Austria’s government is set to use the Ethereum (ETH) public blockchain to issue €1.15 billion ($1.35 billion) of government bonds in an auction next week, local news outlet Kleine Zeitung reports.
Oesterreichische Kontrollbank (OeKB) — one of Austria’s biggest banks with $26 billion in assets in 2017 — will reportedly operate the live blockchain notarization service. During the auction, scheduled for October 2, the bank will issue the bonds on behalf of the Austrian Treasury (OeBFA).
Austria’s Finance Minister, Hartwig Löger, noted that the ministry considers blockchain tech “forms a focus on economic policy,” adding:
“Through setting up the FinTech Advisory Council at the Ministry of Finance, we are developing strategies enabling Austria to benefit optimally from these developments.”
OeKB says this will be the the first time a blockchain-based notarization service will be used as part of a Federal Bond Auction in Austria. The procedure, which has reportedly been successfully tested, will draw on a system that has been developed internally by the bank to “notarize data from Austria’s established system — the Austrian Direct Auction System (ADAS) — “as hash values on the Ethereum public blockchain.”

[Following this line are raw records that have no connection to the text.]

theorem execShedAck_keeps {s0 : State} {a0} {a1} {a2} {s : State} (h : Keeps s0 s) :
    KeepsX s0 (execShedAck a0 a1 a2 s) := by
  unfold execShedAck
  repeat' first
    | with_reducible assumption
    | with_reducible apply KeepsX.next
    | with_reducible apply State.setSite_keeps
    | (intro _)
    | (extract_lets +onlyGivenNames x; try clear_value x)
    | split
    | (refine Keeps.prj (by with_reducible assumption) ?_)
    | with_reducible apply Keeps.lit

theorem execQuiesceTimeout_keeps {s0 : State} {a0} {s : State} (h : Keeps s0 s) :
    KeepsX s0 (execQuiesceTimeout a0 s) := by
  unfold execQuiesceTimeout
  repeat' first
    | with_reducible assumption
    | with_reducible apply KeepsX.next
    | with_reducible apply siteEvent_keeps
    | with_reducible apply State.setSite_keeps
    | (intro _)
    | (extract_lets +onlyGivenNames x; try clear_value x)
    | split
    | (refine Keeps.prj (by with_reducible assumption) ?_)
    | with_reducible apply Keeps.lit

theorem cxlReq_keeps {s0 : State} {a0} {a1} {a2} {a3} {a4} {a5} {a6} {a7} {s : State} (h : Keeps s0 s) :
    Keeps s0 (cxlReq a0 a1 a2 a3 a4 a5 a6 a7 s) := by
  unfold cxlReq
  repeat' first
    | with_reducible assumption
    | with_reducible apply protocolError_keeps
    | with_reducible apply State.setSite_keeps
    | with_reducible apply sendMsg_keeps
    | with_reducible apply stopReq_keeps
    | (intro _)
    | (extract_lets +onlyGivenNames x; refine Keeps.cut (s0 := s0) (t := x) ?_ (fun hx => ?_) <;> first | (replace hx : Keeps s0 x := hx; clear_value x) | (dsimp only [x]; clear x))
    | (extract_lets +onlyGivenNames x; try clear_value x)
    | split
    | (refine Keeps.prj (by with_reducible assumption) ?_)
    | with_reducible apply Keeps.lit

theorem execRdcurr_keeps {s0 : State} {a0} {a1} {a2} {a3} {s : State} (h : Keeps s0 s) :
    KeepsX s0 (execRdcurr a0 a1 a2 a3 s) := by
  unfold execRdcurr
  repeat' first
    | with_reducible assumption
    | with_reducible apply KeepsX.next
    | with_reducible apply cxlReq_keeps
    | (intro _)
    | (refine Keeps.prj (by with_reducible assumption) ?_)
    | with_reducible apply Keeps.lit

theorem execRdshared_keeps {s0 : State} {a0} {a1} {a2} {a3} {s : State} (h : Keeps s0 s) :
    KeepsX s0 (execRdshared a0 a1 a2 a3 s) := by
  unfold execRdshared
  repeat' first
    | with_reducible assumption
    | with_reducible apply KeepsX.next
    | with_reducible apply cxlReq_keeps
    | (intro _)
    | (refine Keeps.prj (by with_reducible assumption) ?_)
    | with_reducible apply Keeps.lit

theorem execRdany_keeps {s0 : State} {a0} {a1} {a2} {a3} {s : State} (h : Keeps s0 s) :
    KeepsX s0 (execRdany a0 a1 a2 a3 s) := by
  unfold execRdany
  repeat' first
    | with_reducible assumption
    | with_reducible apply KeepsX.next
    | with_reducible apply cxlReq_keeps
    | (intro _)
    | (refine Keeps.prj (by with_reducible assumption) ?_)
    | with_reducible apply Keeps.lit

theorem execRdown_keeps {s0 : State} {a0} {a1} {a2} {a3} {s : State} (h : Keeps s0 s) :
    KeepsX s0 (execRdown a0 a1 a2 a3 s) := by
  unfold execRdown
  repeat' first
    | with_reducible assumption
    | with_reducible apply KeepsX.next
    | with_reducible apply cxlReq_keeps
    | (intro _)
    | (refine Keeps.prj (by with_reducible assumption) ?_)
    | with_reducible apply Keeps.lit

theorem execRdownnodata_keeps {s0 : State} {a0} {a1} {a2} {a3} {s : State} (h : Keeps s0 s) :
    KeepsX s0 (execRdownnodata a0 a1 a2 a3 s) := by
  unfold execRdownnodata
  repeat' first
    | with_reducible assumption
    | with_reducible apply KeepsX.next
    | with_reducible apply cxlReq_keeps
    | (intro _)
    | (refine Keeps.prj (by with_reducible assumption) ?_)
    | with_reducible apply Keeps.lit

theorem execDirtyevict_keeps {s0 : State} {a0} {a1} {a2} {a3} {a4} {s : State} (h : Keeps s0 s) :
    KeepsX s0 (execDirtyevict a0 a1 a2 a3 a4 s) := by
  unfold execDirtyevict
  repeat' first
    | with_reducible assumption
    | with_reducible apply KeepsX.next
    | with_reducible apply cxlReq_keeps
    | (intro _)
    | (refine Keeps.prj (by with_reducible assumption) ?_)
    | with_reducible apply Keeps.lit

theorem execCleanevict_keeps {s0 : State} {a0} {a1} {a2} {a3} {s : State} (h : Keeps s0 s) :
    KeepsX s0 (execCleanevict a0 a1 a2 a3 s) := by
  unfold execCleanevict
  repeat' first
    | with_reducible assumption
    | with_reducible apply KeepsX.next
    | with_reducible apply cxlReq_keeps
    | (intro _)
    | (refine Keeps.prj (by with_reducible assumption) ?_)
    | with_reducible apply Keeps.lit

theorem execCleanevictnodata_keeps {s0 : State} {a0} {a1} {a2} {s : State} (h : Keeps s0 s) :
    KeepsX s0 (execCleanevictnodata a0 a1 a2 s) := by
  unfold execCleanevictnodata
  repeat' first
    | with_reducible assumption
    | with_reducible apply KeepsX.next
    | with_reducible apply cxlReq_keeps
    | (intro _)
    | (refine Keeps.prj (by with_reducible assumption) ?_)
    | with_reducible apply Keeps.lit

theorem execItomwr_keeps {s0 : State} {a0} {a1} {a2} {a3} {a4} {s : State} (h : Keeps s0 s) :
    KeepsX s0 (execItomwr a0 a1 a2 a3 a4 s) := by
  unfold execItomwr
  repeat' first
    | with_reducible assumption
    | with_reducible apply KeepsX.next
    | with_reducible apply cxlReq_keeps
    | (intro _)
    | (refine Keeps.prj (by with_reducible assumption) ?_)
    | with_reducible apply Keeps.lit

theorem execWrcur_keeps {s0 : State} {a0} {a1} {a2} {a3} {a4} {s : State} (h : Keeps s0 s) :
    KeepsX s0 (execWrcur a0 a1 a2 a3 a4 s) := by
  unfold execWrcur
  repeat' first
    | with_reducible assumption
    | with_reducible apply KeepsX.next
    | with_reducible apply cxlReq_keeps
    | (intro _)
    | (refine Keeps.prj (by with_reducible assumption) ?_)
    | with_reducible apply Keeps.lit

theorem execWowrinvf_keeps {s0 : State} {a0} {a1} {a2} {a3} {a4} {s : State} (h : Keeps s0 s) :
    KeepsX s0 (execWowrinvf a0 a1 a2 a3 a4 s) := by
  unfold execWowrinvf
  repeat' first
    | with_reducible assumption
    | with_reducible apply KeepsX.next
    | with_reducible apply cxlReq_keeps
    | (intro _)
    | (refine Keeps.prj (by with_reducible assumption) ?_)
    | with_reducible apply Keeps.lit

theorem execWowrinv_keeps {s0 : State} {a0} {a1} {a2} {a3} {a4} {a5} {s : State} (h : Keeps s0 s) :
    KeepsX s0 (execWowrinv a0 a1 a2 a3 a4 a5 s) := by
  unfold execWowrinv
  repeat' first
    | with_reducible assumption
    | with_reducible apply KeepsX.next
    | with_reducible apply cxlReq_keeps
    | (intro _)
    | (refine Keeps.prj (by with_reducible assumption) ?_)
    | with_reducible apply Keeps.lit

theorem cxlIoLine_keeps {s0 : State} {a0} {a1} {a2} {a3} {a4} {s : State} (h : Keeps s0 s) :
    Keeps s0 (cxlIoLine a0 a1 a2 a3 a4 s) := by
  unfold cxlIoLine
  repeat' first
    | with_reducible assumption
    | with_reducible apply sendMsg_keeps
    | with_reducible apply stopReq_keeps
    | (intro _)
    | (extract_lets +onlyGivenNames x; try clear_value x)
    | split
    | (refine Keeps.prj (by with_reducible assumption) ?_)
    | with_reducible apply Keeps.lit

As Kleine Zeitung notes, the use of blockchain in this instance does not go as far as issuing tokenized bonds that would function in parallel to existing paper or digital systems. However, as Markus Stix, managing director at the Austrian Treasury, told Kleine Zeitung, the use of the technology has key benefits for both security and cost reduction:
“This added security contributes to achieving a high level of confidence in the auction process for Austrian government bonds and strengthens Austria’s good standing in the market, which indirectly also has the capacity to contribute to favourable financing costs.”
Earlier this summer, Cointelegraph reported on a major joint initiative between the World Bank and the Commonwealth Bank of Australia (CBA) to issue a public bond exclusively through blockchain. The A$100 million ($73.16 million) deal entailed two-year bonds that were priced to yield a 2.251 percent return.